After years of standing on the sidelines I bought myself a smartphone and I have been plunged into the wonderful world of apps.
If you are Stoneage Luddite technophobe like me and don’t know what an app is, it is a little computer programme which sits on your phone and eats away precious minutes of your life.
One such app is Googlesky. You point your phone towards the heavens and by the wonders of science, the screen tells you what stars and planets you are looking at. Even when it’s daylight. Should you require, you can sit on the lavatory and look at the stars from an Australian perspective underneath the Earth. Point it at the sun and there it is. The sun - on your phone next to the real one.
I also have a telephone barcode reader, which tells me the price somewhere else of an item I am buying when I am in a shop purchasing it.

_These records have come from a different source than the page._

-- ==== Sys2Proof/Laws/FrameRuns.lean ====
section
/-! SUPPORT. Two concrete states in which every unit command of ENC.FRAME 1 and of DEC.FRAME 0 retires: the witnesses of
the statements about the whole-frame commands. Quality 100 makes every local quant table entry 1, whatever the base
tables hold. -/

namespace Sys2Proof.Machine

/-! ### Blocks of one value -/

theorem elem_octOf {α : Type} (a : α) (r c : Fin 8) : Mat.elem (octOf (octOf a)) r c = a := by
  fin_cases r <;> fin_cases c <;> rfl

theorem lqt_hundred (table : Mat Nat) : lqt table 100 = octOf (octOf 1) := by
  apply Mat.ext_elem
  intro r c
  simp [lqt, localEntry, elem_octOf]

/-- At quality 100 every local table entry is 1, whatever the base tables hold. -/
theorem State.quantOperands_hundred {s : State} {m : Mat F64} {ch : Chan} (hm : s.blkValues = some m) (hc : s.bch = some ch)
    (hq : s.quality = some 100) : s.quantOperands = some (m, octOf (octOf 1)) :=
  State.quantOperands_eq_some.mpr ⟨hm, ch, 100, hc, hq, (lqt_hundred _).symm⟩

/-- First entry `a`, the others +0. -/
def firstOctOf (a z : F64) : Oct F64 := ⟨a, z, z, z, z, z, z, z⟩
def firstOct (a : F64) : Oct F64 := firstOctOf a (F64.zero false)

def dcRow : F64 := .fin false ⟨4613551470472543180, by decide⟩
def dcBlock : F64 := .fin false ⟨4620693217682128895, by decide⟩

theorem ofNat_one : F64.ofNat 1 = .fin false ⟨0x3FF0000000000000, by decide⟩ := by decide +kernel
theorem fdct8_one : fdct8 (octOf (.fin false ⟨0x3FF0000000000000, by decide⟩)) = firstOct dcRow := by decide +kernel
theorem fdct8_dcRow : fdct8 (octOf dcRow) = firstOct dcBlock := by decide +kernel
theorem fdct8_zero : fdct8 (octOf (F64.zero false)) = octOf (F64.zero false) := by decide +kernel
theorem idct8_zero : idct8 (octOf (F64.zero false)) = octOf (F64.zero false) := by decide +kernel

theorem fdct2d_const (a : F64) :
    fdct2d (octOf (octOf a)) = Mat.transpose (Oct.map (fun x => fdct8 (octOf x)) (fdct8 (octOf a))) := by
  unfold fdct2d
  congr 1

theorem idct2d_const (a : F64) (h : idct8 (octOf a) = octOf a) : idct2d (octOf (octOf a)) = octOf (octOf a) := by
  have h1 : Oct.map idct8 (octOf (octOf a)) = octOf (octOf a) := by
    show octOf (idct8 (octOf a)) = _
    rw [h]
  unfold idct2d
  rw [show Mat.transpose (octOf (octOf a)) = octOf (octOf a) from rfl, h1,
    show Mat.transpose (octOf (octOf a)) = octOf (octOf a) from rfl, h1]

theorem mapElems_octOf {α β : Type} (f : α → β) (a : α) : Mat.mapElems f (octOf (octOf a)) = octOf (octOf (f a)) := rfl

theorem zipElems_octOf {α β γ : Type} (f : α → β → γ) (a : α) (b : β) :
    Mat.zipElems f (octOf (octOf a)) (octOf (octOf b)) = octOf (octOf (f a b)) := rfl

theorem zipElems_first {α γ : Type} (f : α → Nat → γ) (a z : α) (w : γ) (ha : f a 1 = w) (hz : f z 1 = w) :
    Mat.zipElems f (Mat.transpose ⟨⟨a, z, z, z, z, z, z, z⟩, octOf z, octOf z, octOf z, octOf z, octOf z, octOf z, octOf z⟩)
      (octOf (octOf 1)) = octOf (octOf w) := by
  simp only [Mat.zipElems, Mat.transpose, Mat.tabulate, Oct.zip, Oct.ofFn, Mat.elem, Oct.get, octOf, ha, hz]

theorem fdct2d_octOf {x a b c z : F64} (hx : x = a) (ha : fdct8 (octOf a) = firstOctOf b z)
    (hb : fdct8 (octOf b) = firstOctOf c z) (hz : fdct8 (octOf z) = octOf z) : fdct2d (octOf (octOf x)) =
      Mat.transpose ⟨firstOctOf c z, octOf z, octOf z, octOf z, octOf z, octOf z, octOf z, octOf z⟩ := by
  subst hx
  rw [fdct2d_const, ha]
  simp only [Oct.map, firstOctOf] at *
  rw [hb, hz]

theorem values_octOf {α β : Type} {f : α → Option β} {a : α} {b : β} (h : f a = some b) :
    Mat.values? (Mat.mapElems f (octOf (octOf a))) = some (octOf (octOf b)) := by
  rw [mapElems_octOf, h]; rfl

theorem quantBlock_first (a z w : F64) (ha : F64.ofNat (qz a 1) = w) (hz : F64.ofNat (qz z 1) = w) :
    octOf (octOf w) = quantBlock (octOf (octOf 1)) (Mat.transpose ⟨firstOctOf a z, octOf z, octOf z, octOf z, octOf z, octOf z, octOf z, octOf z⟩) :=
  (zipElems_first (fun v l => F64.ofNat (qz v l)) a z w ha hz).symm

/-- A block of ones, transformed and quantized with a table of ones, is a block of eights. -/
theorem encode_ones : ∃ b f q : Mat F64, b = Mat.mapElems (fun x : Byte => F64.ofNat x.toNat) (octOf (octOf 1)) ∧
    f = fdct2d b ∧ Mat.every F64.isFinite f = true ∧ q = quantBlock (octOf (octOf 1)) f ∧
    Mat.values? (Mat.mapElems byteValue? q) = some (octOf (octOf 8)) := by
  refine ⟨_, Mat.transpose ⟨firstOct dcBlock, octOf (F64.zero false), octOf (F64.zero false), octOf (F64.zero false),
    octOf (F64.zero false), octOf (F64.zero false), octOf (F64.zero false), octOf (F64.zero false)⟩,
    octOf (octOf (F64.ofNat 8)), rfl, ?_, by decide +kernel, ?_, ?_⟩
  · exact (fdct2d_octOf ofNat_one fdct8_one fdct8_dcRow fdct8_zero).symm
  · have h1 : F64.ofNat (qz dcBlock 1) = F64.ofNat 8 := congrArg F64.ofNat (by decide +kernel)
    have h2 : F64.ofNat (qz (F64.zero false) 1) = F64.ofNat 8 := congrArg F64.ofNat (by decide +kernel)
    exact quantBlock_first dcBlock (F64.zero false) _ h1 h2
  · have h8 : byteValue? (F64.ofNat 8) = some 8 := by decide +kernel
    exact values_octOf h8

/-- A block of zeros, dequantized with a table of ones and transformed back, is a block of zeros. -/
theorem decode_zeros_block : ∃ b q f : Mat F64, b = Mat.mapElems (fun x : Byte => F64.ofNat x.toNat) (octOf (octOf 0)) ∧
    q = dequantBlock (octOf (octOf 1)) b ∧ f = idct2d q ∧ Mat.every F64.isFinite f = true := by
  refine ⟨_, octOf (octOf (F64.zero false)), octOf (octOf (F64.zero false)), rfl, ?_, (idct2d_const _ idct8_zero).symm,
    by decide⟩
  have h : dq (F64.ofNat (0 : Byte).toNat) 1 = F64.zero false := by decide +kernel
  rw [mapElems_octOf, dequantBlock, zipElems_octOf, h]

/-! ### Files and frames of one value -/

theorem readCells_nil (n a : Nat) : readCells n a [] = List.replicate n 0 := by
  induction n generalizing a with
  | zero => rfl
  | succ n ih => rw [readCells, ih, List.replicate_succ]

theorem pixelsOf_replicate (n : Nat) (b : Byte) : pixelsOf (List.replicate (3 * n) b) = List.replicate n ⟨b, b, b⟩ := by
  induction n with
  | zero => rfl
  | succ n ih =>
    rw [show 3 * (n + 1) = 3 * n + 1 + 1 + 1 by ring]
    simp only [List.replicate_succ, pixelsOf, ih]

Factoring in the lost time and transport costs makes it redundant, but it’s technologically impressive.
There was one called Typnwalk which uses the phone’s camera, overlaying the text messages over the view while you are typing and walking. I theorised I might trip over a dog outside the view of the camera and I have uninstalled it.

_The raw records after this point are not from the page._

theorem exec_cwRec_inactive (hw : s.wact = false) : exec .cwRec s = .next (s.enterFault ⟨.writer, 8, 0⟩) := by
  rw [exec_eq_retire, body, bodyCwRec, if_pos hw, retire_error]

theorem exec_cwRec_uninit (hw : ¬ s.wact = false)
    (h : ∀ e t i, s.enc = some e → s.ftype = some t → s.fidx = some i → False) :
    exec .cwRec s = .next (s.enterFault ⟨.uninit, 8, 0⟩) := by
  rw [exec_eq_retire, body, bodyCwRec, if_neg hw]
  split
  next e t i he ht hi => exact (h e t i he ht hi).elim
  next => rfl

variable {e : List Byte} {t : FrameType} {i : BitVec 32} (hw : ¬ s.wact = false) (he : s.enc = some e)
  (ht : s.ftype = some t) (hi : s.fidx = some i)
include hw he ht hi

theorem exec_cwRec_order (h : i ≠ s.nrec) : exec .cwRec s = .next (s.enterFault ⟨.order, 8, 0⟩) := by
  rw [exec_eq_retire, body, bodyCwRec, if_neg hw, he, ht, hi]
  simp only [if_pos h, retire_error]

variable (hord : ¬ i ≠ s.nrec)
include hord

theorem exec_cwRec_ftypeRule (h : t ≠ ftypeOf s.nrec.toNat) :
    exec .cwRec s = .next (s.enterFault ⟨.ftypeRule, 8, 0⟩) := by
  rw [exec_eq_retire, body, bodyCwRec, if_neg hw, he, ht, hi]
  simp only [if_neg hord, if_pos h, retire_error]

variable (hty : ¬ t ≠ ftypeOf s.nrec.toNat)
include hty

theorem exec_cwRec_writer (h : s.wpos ≠ s.ctr.len) : exec .cwRec s = .next (s.enterFault ⟨.writer, 8, 0⟩) := by
  rw [exec_eq_retire, body, bodyCwRec, if_neg hw, he, ht, hi]
  simp only [if_neg hord, if_neg hty, if_pos h, retire_error]

variable (hp : ¬ s.wpos ≠ s.ctr.len)
include hp

theorem exec_cwRec_ctrWr (h : s.ioA = false) : exec .cwRec s = .next (s.enterFault ⟨.ctrWr, 8, s.wpos⟩) := by
  rw [exec_eq_retire, body, bodyCwRec, if_neg hw, he, ht, hi]
  simp only [if_neg hord, if_neg hty, if_neg hp, if_pos h, retire_error]

theorem exec_cwRec_of {n : BitVec 32} (hn : s.frameCount = some n) (hio : ¬ s.ioA = false) :
    exec .cwRec s = .next { s.appendRecord n t e with cp := s.cp + 1 } := by
  rw [exec_eq_retire, body, bodyCwRec, if_neg hw, he, ht, hi, hn]
  simp only [if_neg hord, if_neg hty, if_neg hp, if_neg hio, retire_ok]

end

/-- Settles O54, check by check in the order of R335. -/
theorem cwRecAppendsRecord : Obligations.CwRecAppendsRecord := by
  intro s hc
  split
  next hw => exact exec_cwRec_inactive hw
  next hw =>
    have hact : s.wact = true := by simpa using hw
    split
    next e t i n he ht hi hn =>
      rw [show (if s.nrec.toNat % 32 = 0 then FrameType.key else .delta) = ftypeOf s.nrec.toNat from rfl]
      split
      next h => exact exec_cwRec_order hw he ht hi h
      next hord =>
        split
        next h => exact exec_cwRec_ftypeRule hw he ht hi hord h
        next hty =>
          split
          next h => exact exec_cwRec_writer hw he ht hi hord hty h
          next hp =>
            split
            next h => exact exec_cwRec_ctrWr hw he ht hi hord hty hp h
            next hio =>
              have hend : s.wpos = s.ctr.len := not_not.mp hp
              obtain ⟨-, -, -, n', hn', hlt⟩ := hc.writer hact
              obtain rfl : n' = n := Option.some.inj (hn'.symm.trans hn)
              obtain ⟨hwact, hwdone⟩ := State.appendRecord_flags (n := n') (t := t) (e := e) hc hact
              refine ⟨_, exec_cwRec_of hw he ht hi hord hty hp hn hio, ?_, toNat_add_one_of_lt hlt,
                State.appendRecord_len hend, fun a => State.appendRecord_byteAt_before hend, fun k hk => ?_, ?_,
                fun k hk => ?_⟩
              · rw [← hwact, ← hwdone]
                rfl
              · exact (State.appendRecord_byteAt hend (by omega)).trans (recordBytes_next _ t e hk)
              · exact (State.appendRecord_byteAt hend (by omega)).trans (recordBytes_type _ t e)
              · rw [Nat.add_assoc]
                exact (State.appendRecord_byteAt hend (by omega)).trans (recordBytes_payload _ t e k)
    next hsome => exact exec_cwRec_uninit hw hsome
    next => trivial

But my favourite app is C25K, which purports to train you from a couch potato to running five kilometres in just nine weeks. A haughty young middle class lady shouts encouragement through your headphones as you alternately slouch and jog through the streets.
So far it’s working for me and I have kept it up for six weeks breathlessly abandoning myself to her ministrations. The pounds are simply falling off as I sweat away for 30 minutes, on every alternate day.
The running is coming along fine as well.